Шахта – дыра в земле, выложенная камнем, – оттуда лифтом поднималось всякое, чем можно пользоваться трубочисту. Раз в несколько дней обязательно выскакивали на поверхность еда – консервы, галеты, чай, прочее. Реже – одежда, не новая, но вполне пригодная в носку. Прочая ерунда: мыло, лекарства, инструменты…
Таких шахт несколько. Эта на границе округов Сухаря и Дрозда. Каждый приходит и забирает свое. Никто никого не обижает, чужого не возьмет. Так здесь заведено, не им придумано. Да и все равно всем одно и то же выбрасывают. Те же галеты, печенье, сахар, консервы. С Дроздом вообще никаких недоразумений не было. Странный он мужик, но тихий. Молчун. Говорить с ним – мука. Чего не спросишь – как там здоровье, что нового (это шутка такая была раньше, теперь заместо «здрасте»), – он только бровями шевелит. Если левая бровь вверх ползет – да, значит. Если правая – то нет. Если обе вверх лезут – знать не знаю. Если к переносице – надоел уже, отвянь. А так слова от него не дождешься. Он старше Сухаря и с трубами воюет дольше. Однако странный, рисует на трубах всякое. Облака рисует, солнце, деревья, живность всякую.
Через неделю Жила совсем в себя пришла, выздоровела. Что с ней делать, толком так Сухарь и не решил. А она на второй день даже как будто и не спросила, а утверждала давно решенное: ты же мне поможешь найти папу.
Сухарь глядел на ее веснушки, на торчащие врастопырку уши и уже ответил было, и будто другого ответа и не могло быть в нем, что да, что помогу – и вовремя прикрыл рот, не позволив словам вылететь из глотки. Но они, слова-то, нашли другой путь – в глазах Жила прочитала ответ.
– Когда? – спросила.
– Тебе надо сначала поправиться. Освоиться здесь. А там посмотрим.
– Хорошо, – потупила глаза, и Сухарь не заметил улыбку, хоть она и отражалась в каждой веснушке.
– Я стану тебе помогать, – сказала в тот день, когда уже можно было не бояться выйти на улицу.
– Ты? Мне? – Сухарь повернулся к Жиле, словно вдруг почувствовал позади себя дыру, черную, непонятно откуда взявшуюся пасть, угрожавшую сожрать его. – В чем?
– Как в чем? Я ж видела твою работу. Я тоже так смогу.
Сухарь шумно втянул носом воздух, отхаркнулся.
Жила смотрела на него, на ходящую Сухареву челюсть – будто он не уверен был в том, может ли сплюнуть или нет. И вдруг она засмеялась. Смех врезался мелкими морщинками в окологлазье, обнажил белые-белые зубы и прекратился, когда плевок словно гвоздь резко вошел в щель в дощатом полу.
Глупость какая, чего он испугался, не пасть это, а девчоночий смеющийся рот. В самом деле, пока решишь, что с ней делать, не держать же ее на дармовщинку, хоть много и не съест, словно птичка клюет кашное месиво.
– По дому будешь.
– Я не умею по дому. Я с тобой хочу. И потом мне страшно одной.

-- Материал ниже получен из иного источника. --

-- ==== Sys2Proof/Machine/Milestone.lean ====
section
/-!
DEFINITION. The milestone (R85, R86, R178, R183–R190, R251, R358, R380, R541): everything that a base sample's milestone does, in order.
-/
namespace Sys2Proof.Machine

/-! ### Assigned commands -/

/-- The paired commands assigned to base sample `k`. -/
def Dev.assignedTo (d : Dev) (k : Nat) : List Paired := (d.tw.assigned.filter fun x => x.1 == k).map (·.2)

/-- A port is admitted at its sample (R155, R187), on both devices of a pair (R158). -/
def Dev.admitPort (d : Dev) (p : Nat) : Dev :=
  if d.follows p ∨ (d.port p).link.st = .ready then (d.enterRun p).detourAdmit p else d

/-- A port is released at its sample (R155, R183), on both devices of a pair (R158); the standby's port of a single-homed cell stays in OFF
(R162). -/
def Dev.releasePort (d : Dev) (p : Nat) : Dev :=
  let st := (d.detour p).st
  if decide (st = .spare) || decide (st = .failed) || decide (st = .released) then
    (if d.follows p then d.updPort p fun x => { x with far := .detect } else d.portTo p .detect).toDetour p fun _ => { st := .released }
  else d

/-- A named spare is inserted at its sample (R187). -/
def Dev.insertPort (d : Dev) (p : Nat) : Dev :=
  if (d.detour p).st = .spare ∧ d.canReopen p then d.startInsert p else d

/-- A paired command acts at the milestone of its sample; bypasses, the controlled stop, the Signpost decision and the switch of roles
are taken by the steps they belong to, and set points, loop changes, coefficients, starts and swaps were entered when they were assigned. -/
def Dev.applyPaired (d : Dev) : Paired → Dev
  | .cellRelease p => d.releasePort p.toNat
  | .obStart g => d.seqStart g.toNat
  | .obStop g => d.seqStop g.toNat
  | .obSetpoint g w => d.updSeq g.toNat fun q => { q with vTgt := w.toInt }
  | .faultClear src sc t all => if all then d.clearAll fun r => decide (r.scope ≠ .device) else d.applyClear src.toNat sc.toNat t.toNat
  | _ => d

/-- Insertions and admissions follow Detour's own changes of the milestone (R186, R187). -/
def Dev.applyEntering (d : Dev) : Paired → Dev
  | .cellAdmit p => d.admitPort p.toNat
  | .cellInsert p => d.insertPort p.toNat
  | _ => d

/-- The ports named by an assigned `CMD_CELL_BYPASS`. -/
def bypassList (ps : List Paired) : List Nat :=
  ps.filterMap fun p => match p with
    | .cellBypass x => some x.toNat
    | _ => none

/-- The decision named by an assigned `CMD_SIGNPOST_DECIDE`. -/
def spDecision (ps : List Paired) : Option Bool :=
  ps.findSome? fun p => match p with
    | .signpostDecide snap => some snap
    | _ => none

/-- The groups named by an assigned `CMD_OB_START`. -/
def obStarts (ps : List Paired) : List Nat :=
  ps.filterMap fun p => match p with
    | .obStart g => some g.toNat
    | _ => none

/-! ### Parameters -/

/-- Parameter values that enter force at a milestone or deadline (R492); `P:0x1400` changes the depth with a flush (R96). -/
def Dev.enterLater (d : Dev) (k : Nat) (deadline : Bool) : Dev :=
  let due := d.sy.later.filter fun x => x.1 == k && x.2.2.2 == deadline
  let d1 := d.onSy fun y => { due.foldl (fun y x => y.setForce x.2.1 x.2.2.1) y with
    later := y.later.filter fun x => !(x.1 == k && x.2.2.2 == deadline) }
  let depth := d1.pn 0x1400
  if deadline ∨ depth = d1.re.ra.depth then d1
  else d1.onRe fun r => { r with ra := { r.ra with depth := depth, flush := { r.ra.flush with depth := true } } }

/-! ### Captures (R358) -/

/-- Send a capture message of stream `n` with the stamp `t`; a dropped one raises its source (R358, R365). -/
def Dev.sendCapture (d : Dev) (n t : Nat) (blocks : List Dword) : Dev :=
  let s := Sparse.get {} n d.cw.stream
  let m : Msg := { cls := 9, dst := 0x7E, src := d.myAddr, aux := BitVec.ofNat 16 (n * 2 ^ 14 + s.seq % 2 ^ 14)
                   blocks := stampBlock t :: blocks }
  let d1 := (d.onCw fun w => { w with stream := Sparse.set {} n { s with seq := (s.seq + 1) % 2 ^ 14, sentAt := some d.tm.up } w.stream })
  if d1.recorderPort.any (d1.capFull m) then (d1.originate m).raiseAt (srcCw 8) 0 else d1.originate m

/-- Four words a block, most significant first; a short last block is filled with 0. -/
def packHalves (ws : List Half) : List Dword :=
  (chunksOf 4 ((ws.length + 3) / 4) ws).map fun c =>
    BitVec.ofNat 64 (((List.range 4).map fun i => (c.getD i 0).toNat * 2 ^ (48 - 16 * i)).sum)

/-- A measurement word as the committing sample used it (R77, R358). -/
def ReState.usedWord (re : ReState) (sm : Sample) (a : Nat) : Half :=
  readMeas re.mem (re.hdr.dMax + 1) ((re.image.map (·.checks)).getD []) [] sm (decide (sm.st = .waitL)) .program a

/-- The words that streams with source 2 send of a sample, taken before its commit. -/
def Dev.measCaptures (d : Dev) (sm : Sample) : List (Nat × List Half) :=
  (List.range 4).filterMap fun n =>
    if d.pn (0x2C10 + 4 * n) = 2 ∧ sm.k % d.pn (0x2C13 + 4 * n) = 0 then
      some (n, (List.range (d.pn (0x2C12 + 4 * n))).map fun i => d.re.usedWord sm (d.pn (0x2C11 + 4 * n) + i))
    else none

/-- The monitor words that streams with source 1 send at a commit: those exported since the start, with the values that open loops hold (R115,
R123); a word not yet exported is a free value. -/
def Dev.outCaptures (d : Dev) (k : Nat) : List (Nat × List Half) :=
  (List.range 4).filterMap fun n =>
    if d.pn (0x2C10 + 4 * n) = 1 ∧ k % d.pn (0x2C13 + 4 * n) = 0 then
      some (n, (List.range (d.pn (0x2C12 + 4 * n))).map fun i =>
        let a := d.pn (0x2C11 + 4 * n) + i
        if 0x600 ≤ a ∧ a < 0x800 then d.extWord a (Config.unexported d.free a) else 0)
    else none

/-- The capture streams of a commit leave (R358). -/
def Dev.commitCaptures (d : Dev) (k : Nat) (meas : List (Nat × List Half)) : Dev :=
  (d.outCaptures k ++ meas).foldl (fun d x => d.sendCapture x.1 (d.re.instant k) (packHalves x.2)) { d with free := d.free + 1 }

/-! ### The milestone -/

/-- The cascade services and sequencers at a milestone (R183–R190, R192, R251), with the assigned commands `ps`. -/
def Dev.services (d : Dev) (k : Nat) (ps : List Paired) : Dev :=
  let d1 := ps.foldl Dev.applyPaired d
  let d2 := ps.foldl Dev.applyEntering ((List.range 12).foldl (fun d a => d.detourArm (bypassList ps) a) d1)
  let d3 := d2.armEntries.foldl (fun d e => d.armMilestone e.slot) d2
  let (d4, ended) := d3.stopMilestone k (ps.contains .ctrlStop)
  let d5 := if ended then (d4.seqStop 0).seqStop 1 else d4
  (d5.signpostStep (spDecision ps)).seqMilestone (obStarts ps)

/-- The words of snapshot k (R178, R193, R252). -/
def Dev.snapWords (d : Dev) : Sparse Half :=
  wordsOf (d.cascadeWords ++ d.spWords d.cs.sp (d.re.hdr.dMax + 1) d.re.hdr.tBase ++ d.seqSnapWords)

/-- Publish the snapshot that was formed last, if it still waits (R178): the six most recent are kept (R180). -/
def Dev.publish (d : Dev) : Dev :=
  match d.cs.forming with
  | none => d
  | some (k, ws) =>
    (d.onRe fun r =>
      let l := r.mem.snaps ++ [{ k := k, words := ws }]
      { r with mem := { r.mem with snaps := l.drop (l.length - 6) } }).onCs fun c => { c with forming := none }

/-- Snapshot k is formed (R178). -/
def Dev.formSnapshot (d : Dev) (k : Nat) : Dev :=
  let d1 := d.publish
  (d1.onCs fun c => { c with forming := some (k, d1.snapWords) }).count 0x15D

/-- The Odometer at a milestone (R541). -/
def Dev.odMilestone (d : Dev) (k : Nat) : Dev :=
  let d1 := d.onOd fun o => { o with since := o.since + 1 }
  let n := d1.od.every
  if d1.od.req ∨ (n ≠ 0 ∧ n ≤ d1.od.since) then
    d1.snapshot ((d1.re.grid.msBase + k / d1.re.perMs) / 1000) ((d1.re.grid.msBase + k / d1.re.perMs) % 1000) (d1.re.sampleNo k)
  else d1

/-- Saturation in the committed sample raises the arithmetic source of each slice (R68). -/
def Dev.satSources (d : Dev) (sm : Sample) : Dev :=
  let m := sm.accSat ||| sm.storeSat
  ((List.range 8).filter m.getLsbD).foldl (fun d i => d.raiseAt srcSat 0 0 i) d

/-- Roles, evidence and digests of a milestone (R372, R380, R383, R389). -/
def Dev.twinMilestone (d : Dev) (o : Milestone) (sm : Sample) (exports : List Nat) : Dev :=
  let d1 := if d.re.grid.milestones = 1 then d.assignRoles else d
  let ev := d1.downEvidence
  let d2 := d1.onTw fun t => { t with evid := ev, self := t.self || (d1.active && ev) }
  (if o = .dropped then d2 else d2.shipRealign sm).formDigests sm.k o exports

/-- The milestone of the oldest sample `sm` with outcome `o`, which may be stamped (R324). -/
def Dev.milestone (d : Dev) (o : Milestone) (sm : Sample) : Dev :=
  let k := sm.k
  let d := d.mark 1
  let void := d.discardsCommit k
  let commits := decide (o ≠ .dropped) && !void
  let exports := if commits then d.re.exportList sm else []
  let caps := if commits then d.measCaptures sm else []
  let reported := d.re.ra.ovrReported
  let d1 := d.enterLater k false
  let d2 := d1.onRe fun r => r.milestone (d1.pn 0x1401) o sm void
  let d2 := if d1.re.grid.swapK = some k then d2.event (fun e => { e with route := true }) else d2
  let d3 := if commits then d2.commitStage.satSources sm else d2
  let ps := d3.assignedTo k
  let d4 := d3.onTw fun t => { t with assigned := t.assigned.filter fun x => !(x.1 == k && x.2 != .twSwitch) }
  let d5 := ((d4.services k ps).formSnapshot k).twinMilestone o sm exports
  let d6 := if commits then d5.commitCaptures k caps else d5
  let d7 := d6.odMilestone k
  if d7.re.ra.ovrReported ∧ !reported then d7.raiseAt srcOverrun 0 else d7

end Sys2Proof.Machine
end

Каприз ведь, а с другой стороны, подумалось, и ему спокойней, если с ним, а не одна. А то мало ли что натворит – кому это здесь нужно…
Качнул головой, улыбнулся. И вдруг увидел перед собой ее детскую руку. Не понял.
– По рукам? – пояснила малявка.
Сухарь коснулся гладкой, несчетчицкой руки, осторожно, чтобы не оцарапать. Подумал: дело нехитрое, работа хоть и тяжелая, но никто ж не требует от нее работать на износ и целый день. Премудростей немного, научит.
Сухарь нашел какие-то свои старые шмотки – не в платьице же ей по грязюке цокать. Сапоги же выставил напротив новые, им не ношенные. Оделась, вырядилась – Сухарь смехом давится. Не по воину кольчужка. Тощие ноги из голенищ торчат, сапоги на ходу сами готовы спрыгнуть с ноги. Ничего, набил тряпок в носок, голенище стянул веревкой. Рубашку дважды вокруг тельца обернул, рукава по локоть закатал. Шляпу с обгрызенными полями на голову нахлобучил – здесь с непокрытой головой нельзя. Ничего-ничего. Погодь немножко, сказал, пока так походишь, одежонку мы тебе найдем.